Summary: The new Microsoft Copilot increases the productivity of office tasks by around 40%, with even higher gains seen for search tasks. These numbers are within the range of previous research with other AI products.
Alexia Cambon, Brent Hecht, and a crowded field of 20 additional researchers from Microsoft published a paper this month about their productivity research with Microsoft’s AI Copilot for Office [Cambron et al. 2023]. Sorry, strike “Office.” The product is now officially named “Microsoft 365.”
The authors have impressive degrees and pedigrees, but one should always take it with a grain of salt when a company sponsors and publishes research on its own products.
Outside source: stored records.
/-! ### `setLatch` -/

@[simp] theorem setLatch_regA (l : Latch) : (s.setLatch l).regA = s.regA := rfl
@[simp] theorem setLatch_regX (l : Latch) : (s.setLatch l).regX = s.regX := rfl
@[simp] theorem setLatch_regY (l : Latch) : (s.setLatch l).regY = s.regY := rfl
@[simp] theorem setLatch_regS (l : Latch) : (s.setLatch l).regS = s.regS := rfl
@[simp] theorem setLatch_pc (l : Latch) : (s.setLatch l).pc = s.pc := rfl
@[simp] theorem setLatch_regD (l : Latch) : (s.setLatch l).regD = s.regD := rfl
@[simp] theorem setLatch_dbr (l : Latch) : (s.setLatch l).dbr = s.dbr := rfl
@[simp] theorem setLatch_pbr (l : Latch) : (s.setLatch l).pbr = s.pbr := rfl
@[simp] theorem setLatch_flagE (l : Latch) : (s.setLatch l).flagE = s.flagE := rfl
@[simp] theorem setLatch_flagM (l : Latch) : (s.setLatch l).flagM = s.flagM := rfl
@[simp] theorem setLatch_flagXF (l : Latch) : (s.setLatch l).flagXF = s.flagXF := rfl
@[simp] theorem setLatch_cyc (l : Latch) : (s.setLatch l).cyc = s.cyc := rfl
@[simp] theorem setLatch_mem (l : Latch) : (s.setLatch l).mem = s.mem := rfl
@[simp] theorem setLatch_latch (l : Latch) : (s.setLatch l).latch = l := rfl
@[simp] theorem setLatch_fault (l : Latch) : (s.setLatch l).fault = s.fault := rfl
@[simp] theorem setLatch_resp (l : Latch) : (s.setLatch l).resp = s.resp := rfl
@[simp] theorem setLatch_params (l : Latch) : (s.setLatch l).params = s.params := rfl
@[simp] theorem setLatch_commands (l : Latch) : (s.setLatch l).commands = s.commands := rfl

/-! ### `charge` -/

@[simp] theorem charge_regA (n : BitVec 16) : (s.charge n).regA = s.regA := rfl
@[simp] theorem charge_regX (n : BitVec 16) : (s.charge n).regX = s.regX := rfl
@[simp] theorem charge_regY (n : BitVec 16) : (s.charge n).regY = s.regY := rfl
@[simp] theorem charge_regS (n : BitVec 16) : (s.charge n).regS = s.regS := rfl
@[simp] theorem charge_pc (n : BitVec 16) : (s.charge n).pc = s.pc := rfl
@[simp] theorem charge_regD (n : BitVec 16) : (s.charge n).regD = s.regD := rfl
@[simp] theorem charge_dbr (n : BitVec 16) : (s.charge n).dbr = s.dbr := rfl
@[simp] theorem charge_pbr (n : BitVec 16) : (s.charge n).pbr = s.pbr := rfl
@[simp] theorem charge_flagE (n : BitVec 16) : (s.charge n).flagE = s.flagE := rfl
@[simp] theorem charge_flagM (n : BitVec 16) : (s.charge n).flagM = s.flagM := rfl
@[simp] theorem charge_flagXF (n : BitVec 16) : (s.charge n).flagXF = s.flagXF := rfl
@[simp] theorem charge_cyc (n : BitVec 16) : (s.charge n).cyc = s.cyc + n.setWidth 64 := rfl
@[simp] theorem charge_mem (n : BitVec 16) : (s.charge n).mem = s.mem := rfl
@[simp] theorem charge_latch (n : BitVec 16) : (s.charge n).latch = s.latch := rfl
@[simp] theorem charge_fault (n : BitVec 16) : (s.charge n).fault = s.fault := rfl
@[simp] theorem charge_resp (n : BitVec 16) : (s.charge n).resp = s.resp := rfl
@[simp] theorem charge_params (n : BitVec 16) : (s.charge n).params = s.params := rfl
@[simp] theorem charge_commands (n : BitVec 16) : (s.charge n).commands = s.commands := rfl

/-! ### `setPc` -/

@[simp] theorem setPc_regA (v : Word) : (s.setPc v).regA = s.regA := rfl
@[simp] theorem setPc_regX (v : Word) : (s.setPc v).regX = s.regX := rfl
@[simp] theorem setPc_regY (v : Word) : (s.setPc v).regY = s.regY := rfl
@[simp] theorem setPc_regS (v : Word) : (s.setPc v).regS = s.regS := rfl
@[simp] theorem setPc_pc (v : Word) : (s.setPc v).pc = some v := rfl
@[simp] theorem setPc_regD (v : Word) : (s.setPc v).regD = s.regD := rfl
@[simp] theorem setPc_dbr (v : Word) : (s.setPc v).dbr = s.dbr := rfl
@[simp] theorem setPc_pbr (v : Word) : (s.setPc v).pbr = s.pbr := rfl
@[simp] theorem setPc_flagE (v : Word) : (s.setPc v).flagE = s.flagE := rfl
@[simp] theorem setPc_flagM (v : Word) : (s.setPc v).flagM = s.flagM := rfl
@[simp] theorem setPc_flagXF (v : Word) : (s.setPc v).flagXF = s.flagXF := rfl
@[simp] theorem setPc_cyc (v : Word) : (s.setPc v).cyc = s.cyc := rfl
@[simp] theorem setPc_mem (v : Word) : (s.setPc v).mem = s.mem := rfl
@[simp] theorem setPc_latch (v : Word) : (s.setPc v).latch = s.latch := rfl
@[simp] theorem setPc_fault (v : Word) : (s.setPc v).fault = s.fault := rfl
@[simp] theorem setPc_resp (v : Word) : (s.setPc v).resp = s.resp := rfl
@[simp] theorem setPc_params (v : Word) : (s.setPc v).params = s.params := rfl
@[simp] theorem setPc_commands (v : Word) : (s.setPc v).commands = s.commands := rfl

/-! ### `writeM` -/

@[simp] theorem writeM_regA (b : Bool) : (writeM s b).regA = s.regA := rfl
@[simp] theorem writeM_regX (b : Bool) : (writeM s b).regX = s.regX := rfl
@[simp] theorem writeM_regY (b : Bool) : (writeM s b).regY = s.regY := rfl
@[simp] theorem writeM_regS (b : Bool) : (writeM s b).regS = s.regS := rfl
@[simp] theorem writeM_pc (b : Bool) : (writeM s b).pc = s.pc := rfl
@[simp] theorem writeM_regD (b : Bool) : (writeM s b).regD = s.regD := rfl
@[simp] theorem writeM_dbr (b : Bool) : (writeM s b).dbr = s.dbr := rfl
@[simp] theorem writeM_pbr (b : Bool) : (writeM s b).pbr = s.pbr := rfl
@[simp] theorem writeM_flagE (b : Bool) : (writeM s b).flagE = s.flagE := rfl
@[simp] theorem writeM_flagM (b : Bool) : (writeM s b).flagM = b := rfl
@[simp] theorem writeM_flagXF (b : Bool) : (writeM s b).flagXF = s.flagXF := rfl
@[simp] theorem writeM_cyc (b : Bool) : (writeM s b).cyc = s.cyc := rfl
@[simp] theorem writeM_mem (b : Bool) : (writeM s b).mem = s.mem := rfl
@[simp] theorem writeM_latch (b : Bool) : (writeM s b).latch = s.latch := rfl
@[simp] theorem writeM_fault (b : Bool) : (writeM s b).fault = s.fault := rfl
@[simp] theorem writeM_resp (b : Bool) : (writeM s b).resp = s.resp := rfl
@[simp] theorem writeM_params (b : Bool) : (writeM s b).params = s.params := rfl
@[simp] theorem writeM_commands (b : Bool) : (writeM s b).commands = s.commands := rfl

/-! ### `writeXF` -/

@[simp] theorem writeXF_regA (b : Bool) : (writeXF s b).regA = s.regA := rfl
@[simp] theorem writeXF_regX (b : Bool) : (writeXF s b).regX = s.regX := rfl
@[simp] theorem writeXF_regY (b : Bool) : (writeXF s b).regY = s.regY := rfl
@[simp] theorem writeXF_regS (b : Bool) : (writeXF s b).regS = s.regS := rfl
@[simp] theorem writeXF_pc (b : Bool) : (writeXF s b).pc = s.pc := rfl
@[simp] theorem writeXF_regD (b : Bool) : (writeXF s b).regD = s.regD := rfl
@[simp] theorem writeXF_dbr (b : Bool) : (writeXF s b).dbr = s.dbr := rfl
@[simp] theorem writeXF_pbr (b : Bool) : (writeXF s b).pbr = s.pbr := rfl
@[simp] theorem writeXF_flagE (b : Bool) : (writeXF s b).flagE = s.flagE := rfl
@[simp] theorem writeXF_flagM (b : Bool) : (writeXF s b).flagM = s.flagM := rfl
@[simp] theorem writeXF_flagXF (b : Bool) : (writeXF s b).flagXF = if s.flagE then s.flagXF else b := rfl
@[simp] theorem writeXF_cyc (b : Bool) : (writeXF s b).cyc = s.cyc := rfl
@[simp] theorem writeXF_mem (b : Bool) : (writeXF s b).mem = s.mem := rfl
@[simp] theorem writeXF_latch (b : Bool) : (writeXF s b).latch = s.latch := rfl
@[simp] theorem writeXF_fault (b : Bool) : (writeXF s b).fault = s.fault := rfl
@[simp] theorem writeXF_resp (b : Bool) : (writeXF s b).resp = s.resp := rfl
@[simp] theorem writeXF_params (b : Bool) : (writeXF s b).params = s.params := rfl
@[simp] theorem writeXF_commands (b : Bool) : (writeXF s b).commands = s.commands := rfl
That said, I don’t suspect the authors of falsifying data, so I believe the reported numbers and findings. The problem is more that if the data had turned out to be unfavorable to Microsoft, it would likely not have been published. There’s a distinct publication bias in favor of positive research findings. But that’s true for traditional academic journals as well which tend to publish findings that are (a) interesting and (b) align with the editors’ agendas. Any professor or graduate student who conducts a study comparing conditions A and B and concludes that there is no difference will have a hard time getting that paper published in a prestigious journal. A big difference? Bang, it’s in print. Just as much of a publication bias, when you think about it.
Microsoft has a series of research studies on AI and productivity, with more papers worth reading.
Productivity of AI Use in Office Work
Five Microsoft studies are of interest for evaluating the impact of AI on traditional office work in business:
Information Retrieval Study: 163 external participants were given a simulated computer environment with files, email inboxes, and calendars. They then had to answer questions about information in those files, email messages, and calendar appointments. Half used AI assistance, and half did not. The AI users had 36% higher productivity than the non-AI users.
Common Office Tasks: For this study, the researchers recruited 147 external participants and asked them to perform everyday office tasks: email information retrieval, intranet/SharePoint information retrieval, content creation, and meeting summarization. Participants were randomly assigned to perform the tasks with the Copilot or without AI assistance. AI increased productivity by 42%.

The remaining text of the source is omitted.